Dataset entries
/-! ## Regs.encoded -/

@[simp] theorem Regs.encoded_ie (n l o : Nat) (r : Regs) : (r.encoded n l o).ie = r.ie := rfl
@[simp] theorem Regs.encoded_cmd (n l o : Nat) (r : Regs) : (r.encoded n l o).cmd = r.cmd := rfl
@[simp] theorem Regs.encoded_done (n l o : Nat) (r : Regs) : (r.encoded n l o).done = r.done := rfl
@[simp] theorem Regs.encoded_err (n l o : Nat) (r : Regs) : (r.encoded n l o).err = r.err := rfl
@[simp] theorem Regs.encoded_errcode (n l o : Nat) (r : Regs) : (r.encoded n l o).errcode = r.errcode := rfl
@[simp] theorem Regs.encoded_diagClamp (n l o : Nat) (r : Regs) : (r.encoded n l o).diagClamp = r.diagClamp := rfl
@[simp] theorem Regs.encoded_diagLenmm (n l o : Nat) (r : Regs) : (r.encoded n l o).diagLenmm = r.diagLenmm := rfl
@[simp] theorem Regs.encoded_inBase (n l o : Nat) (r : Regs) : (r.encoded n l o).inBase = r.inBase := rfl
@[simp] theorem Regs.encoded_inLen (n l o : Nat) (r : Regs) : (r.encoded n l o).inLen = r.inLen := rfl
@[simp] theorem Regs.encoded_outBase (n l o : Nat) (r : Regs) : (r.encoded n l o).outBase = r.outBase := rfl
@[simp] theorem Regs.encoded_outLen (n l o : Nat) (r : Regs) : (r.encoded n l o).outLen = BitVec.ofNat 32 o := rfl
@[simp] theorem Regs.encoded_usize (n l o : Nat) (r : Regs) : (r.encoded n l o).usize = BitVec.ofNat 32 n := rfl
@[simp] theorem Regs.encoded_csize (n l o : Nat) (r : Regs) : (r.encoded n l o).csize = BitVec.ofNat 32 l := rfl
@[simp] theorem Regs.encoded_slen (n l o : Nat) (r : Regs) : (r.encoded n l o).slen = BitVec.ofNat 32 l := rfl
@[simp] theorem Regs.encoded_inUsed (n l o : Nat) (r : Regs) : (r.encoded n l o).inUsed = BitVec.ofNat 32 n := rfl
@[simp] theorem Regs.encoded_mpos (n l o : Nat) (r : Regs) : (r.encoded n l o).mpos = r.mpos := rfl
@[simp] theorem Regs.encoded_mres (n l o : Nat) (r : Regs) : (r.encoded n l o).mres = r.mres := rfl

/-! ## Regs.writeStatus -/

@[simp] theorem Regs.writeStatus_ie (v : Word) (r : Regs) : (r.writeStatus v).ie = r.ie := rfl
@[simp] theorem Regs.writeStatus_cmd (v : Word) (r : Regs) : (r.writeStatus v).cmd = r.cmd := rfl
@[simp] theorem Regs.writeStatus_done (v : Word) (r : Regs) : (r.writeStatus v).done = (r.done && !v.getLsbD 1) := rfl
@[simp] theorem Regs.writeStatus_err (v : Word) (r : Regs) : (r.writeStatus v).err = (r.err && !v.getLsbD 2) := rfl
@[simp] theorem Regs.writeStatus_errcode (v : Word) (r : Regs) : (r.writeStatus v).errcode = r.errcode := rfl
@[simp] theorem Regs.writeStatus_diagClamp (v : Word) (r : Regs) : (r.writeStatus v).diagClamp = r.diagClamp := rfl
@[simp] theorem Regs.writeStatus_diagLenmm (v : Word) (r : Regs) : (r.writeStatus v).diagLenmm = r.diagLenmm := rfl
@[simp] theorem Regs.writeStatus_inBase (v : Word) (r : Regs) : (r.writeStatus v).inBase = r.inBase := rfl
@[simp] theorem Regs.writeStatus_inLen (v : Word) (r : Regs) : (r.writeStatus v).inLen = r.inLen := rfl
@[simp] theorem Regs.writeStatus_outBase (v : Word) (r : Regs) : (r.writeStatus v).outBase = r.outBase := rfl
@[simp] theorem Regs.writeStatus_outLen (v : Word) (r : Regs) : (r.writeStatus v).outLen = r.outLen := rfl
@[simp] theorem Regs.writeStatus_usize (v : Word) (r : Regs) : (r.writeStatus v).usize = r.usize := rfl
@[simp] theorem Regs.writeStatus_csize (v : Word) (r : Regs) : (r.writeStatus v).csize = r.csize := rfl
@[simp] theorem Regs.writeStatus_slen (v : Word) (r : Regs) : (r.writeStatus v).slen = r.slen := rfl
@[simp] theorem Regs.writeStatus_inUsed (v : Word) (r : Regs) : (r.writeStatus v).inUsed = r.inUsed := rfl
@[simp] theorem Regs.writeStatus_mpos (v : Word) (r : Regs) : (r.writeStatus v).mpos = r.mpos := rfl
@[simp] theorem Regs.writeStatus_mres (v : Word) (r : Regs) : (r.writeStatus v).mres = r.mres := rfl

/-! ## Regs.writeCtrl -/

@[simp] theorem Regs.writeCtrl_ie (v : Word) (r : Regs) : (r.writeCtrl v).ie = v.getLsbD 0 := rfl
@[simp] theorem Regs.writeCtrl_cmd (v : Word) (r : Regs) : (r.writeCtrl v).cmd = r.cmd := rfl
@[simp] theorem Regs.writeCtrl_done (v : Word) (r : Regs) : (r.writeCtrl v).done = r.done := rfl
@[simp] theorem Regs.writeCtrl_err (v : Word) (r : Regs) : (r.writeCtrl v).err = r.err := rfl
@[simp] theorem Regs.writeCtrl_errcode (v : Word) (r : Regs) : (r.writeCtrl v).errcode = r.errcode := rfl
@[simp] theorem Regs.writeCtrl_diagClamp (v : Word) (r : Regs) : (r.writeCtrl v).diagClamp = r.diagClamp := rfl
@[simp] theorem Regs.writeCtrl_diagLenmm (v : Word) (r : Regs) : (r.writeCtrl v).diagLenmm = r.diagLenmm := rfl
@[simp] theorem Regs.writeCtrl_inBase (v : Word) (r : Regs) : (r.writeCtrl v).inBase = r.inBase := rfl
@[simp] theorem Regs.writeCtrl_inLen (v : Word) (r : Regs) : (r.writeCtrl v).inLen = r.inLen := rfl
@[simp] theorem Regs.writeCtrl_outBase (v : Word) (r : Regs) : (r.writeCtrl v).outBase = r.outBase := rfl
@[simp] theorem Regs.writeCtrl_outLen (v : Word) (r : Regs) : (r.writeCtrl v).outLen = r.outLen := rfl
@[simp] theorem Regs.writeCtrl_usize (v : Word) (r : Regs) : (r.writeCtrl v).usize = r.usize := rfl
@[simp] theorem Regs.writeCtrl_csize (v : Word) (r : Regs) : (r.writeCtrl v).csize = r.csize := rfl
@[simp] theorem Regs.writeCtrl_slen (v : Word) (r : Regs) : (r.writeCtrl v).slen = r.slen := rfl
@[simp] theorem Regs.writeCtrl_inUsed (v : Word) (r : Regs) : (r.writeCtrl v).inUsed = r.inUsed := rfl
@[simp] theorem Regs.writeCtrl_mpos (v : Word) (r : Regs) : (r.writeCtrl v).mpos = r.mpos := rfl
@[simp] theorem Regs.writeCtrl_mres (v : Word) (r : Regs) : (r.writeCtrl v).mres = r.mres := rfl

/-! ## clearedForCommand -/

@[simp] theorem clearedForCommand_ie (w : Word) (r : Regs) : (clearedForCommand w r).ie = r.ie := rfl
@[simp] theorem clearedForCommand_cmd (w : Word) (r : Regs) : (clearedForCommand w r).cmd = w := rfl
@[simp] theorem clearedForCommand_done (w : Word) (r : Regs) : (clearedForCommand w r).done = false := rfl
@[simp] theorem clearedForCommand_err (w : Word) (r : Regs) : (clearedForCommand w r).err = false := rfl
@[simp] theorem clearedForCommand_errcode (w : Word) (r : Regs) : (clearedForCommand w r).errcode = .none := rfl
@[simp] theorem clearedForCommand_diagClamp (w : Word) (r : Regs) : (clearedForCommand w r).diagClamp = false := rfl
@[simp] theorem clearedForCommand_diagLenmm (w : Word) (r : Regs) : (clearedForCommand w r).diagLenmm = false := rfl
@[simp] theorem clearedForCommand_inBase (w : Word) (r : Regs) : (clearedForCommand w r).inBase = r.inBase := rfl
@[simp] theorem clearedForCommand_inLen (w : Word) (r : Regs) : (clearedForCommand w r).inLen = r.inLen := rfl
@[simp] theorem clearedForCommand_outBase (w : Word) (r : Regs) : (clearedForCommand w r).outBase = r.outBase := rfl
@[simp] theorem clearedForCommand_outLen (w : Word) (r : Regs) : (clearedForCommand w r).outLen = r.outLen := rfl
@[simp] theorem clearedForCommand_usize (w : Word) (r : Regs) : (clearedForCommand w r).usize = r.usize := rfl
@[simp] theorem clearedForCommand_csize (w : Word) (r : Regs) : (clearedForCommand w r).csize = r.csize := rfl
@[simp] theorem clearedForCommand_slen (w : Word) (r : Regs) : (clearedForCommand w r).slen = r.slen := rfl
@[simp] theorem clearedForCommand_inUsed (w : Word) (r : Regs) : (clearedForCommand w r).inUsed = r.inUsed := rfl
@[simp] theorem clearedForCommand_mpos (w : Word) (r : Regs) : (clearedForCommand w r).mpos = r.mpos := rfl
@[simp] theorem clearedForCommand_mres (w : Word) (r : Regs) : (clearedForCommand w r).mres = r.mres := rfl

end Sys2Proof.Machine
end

* [Assigned task]: Copy out, word for word, the part of the entries above that begins at the line with "o).outBase = r.outBase := rfl" and ends at the line with "(r.writeStatus v).csize = r.csize := rfl", including both.

* [Exercise output]:
@[simp] theorem Regs.encoded_outBase (n l o : Nat) (r : Regs) : (r.encoded n l o).outBase = r.outBase := rfl
@[simp] theorem Regs.encoded_outLen (n l o : Nat) (r : Regs) : (r.encoded n l o).outLen = BitVec.ofNat 32 o := rfl
@[simp] theorem Regs.encoded_usize (n l o : Nat) (r : Regs) : (r.encoded n l o).usize = BitVec.ofNat 32 n := rfl
@[simp] theorem Regs.encoded_csize (n l o : Nat) (r : Regs) : (r.encoded n l o).csize = BitVec.ofNat 32 l := rfl
@[simp] theorem Regs.encoded_slen (n l o : Nat) (r : Regs) : (r.encoded n l o).slen = BitVec.ofNat 32 l := rfl
@[simp] theorem Regs.encoded_inUsed (n l o : Nat) (r : Regs) : (r.encoded n l o).inUsed = BitVec.ofNat 32 n := rfl
@[simp] theorem Regs.encoded_mpos (n l o : Nat) (r : Regs) : (r.encoded n l o).mpos = r.mpos := rfl
@[simp] theorem Regs.encoded_mres (n l o : Nat) (r : Regs) : (r.encoded n l o).mres = r.mres := rfl

/-! ## Regs.writeStatus -/

@[simp] theorem Regs.writeStatus_ie (v : Word) (r : Regs) : (r.writeStatus v).ie = r.ie := rfl
@[simp] theorem Regs.writeStatus_cmd (v : Word) (r : Regs) : (r.writeStatus v).cmd = r.cmd := rfl
@[simp] theorem Regs.writeStatus_done (v : Word) (r : Regs) : (r.writeStatus v).done = (r.done && !v.getLsbD 1) := rfl
@[simp] theorem Regs.writeStatus_err (v : Word) (r : Regs) : (r.writeStatus v).err = (r.err && !v.getLsbD 2) := rfl
@[simp] theorem Regs.writeStatus_errcode (v : Word) (r : Regs) : (r.writeStatus v).errcode = r.errcode := rfl
@[simp] theorem Regs.writeStatus_diagClamp (v : Word) (r : Regs) : (r.writeStatus v).diagClamp = r.diagClamp := rfl
@[simp] theorem Regs.writeStatus_diagLenmm (v : Word) (r : Regs) : (r.writeStatus v).diagLenmm = r.diagLenmm := rfl
@[simp] theorem Regs.writeStatus_inBase (v : Word) (r : Regs) : (r.writeStatus v).inBase = r.inBase := rfl
@[simp] theorem Regs.writeStatus_inLen (v : Word) (r : Regs) : (r.writeStatus v).inLen = r.inLen := rfl
@[simp] theorem Regs.writeStatus_outBase (v : Word) (r : Regs) : (r.writeStatus v).outBase = r.outBase := rfl
@[simp] theorem Regs.writeStatus_outLen (v : Word) (r : Regs) : (r.writeStatus v).outLen = r.outLen := rfl
@[simp] theorem Regs.writeStatus_usize (v : Word) (r : Regs) : (r.writeStatus v).usize = r.usize := rfl
@[simp] theorem Regs.writeStatus_csize (v : Word) (r : Regs) : (r.writeStatus v).csize = r.csize := rfl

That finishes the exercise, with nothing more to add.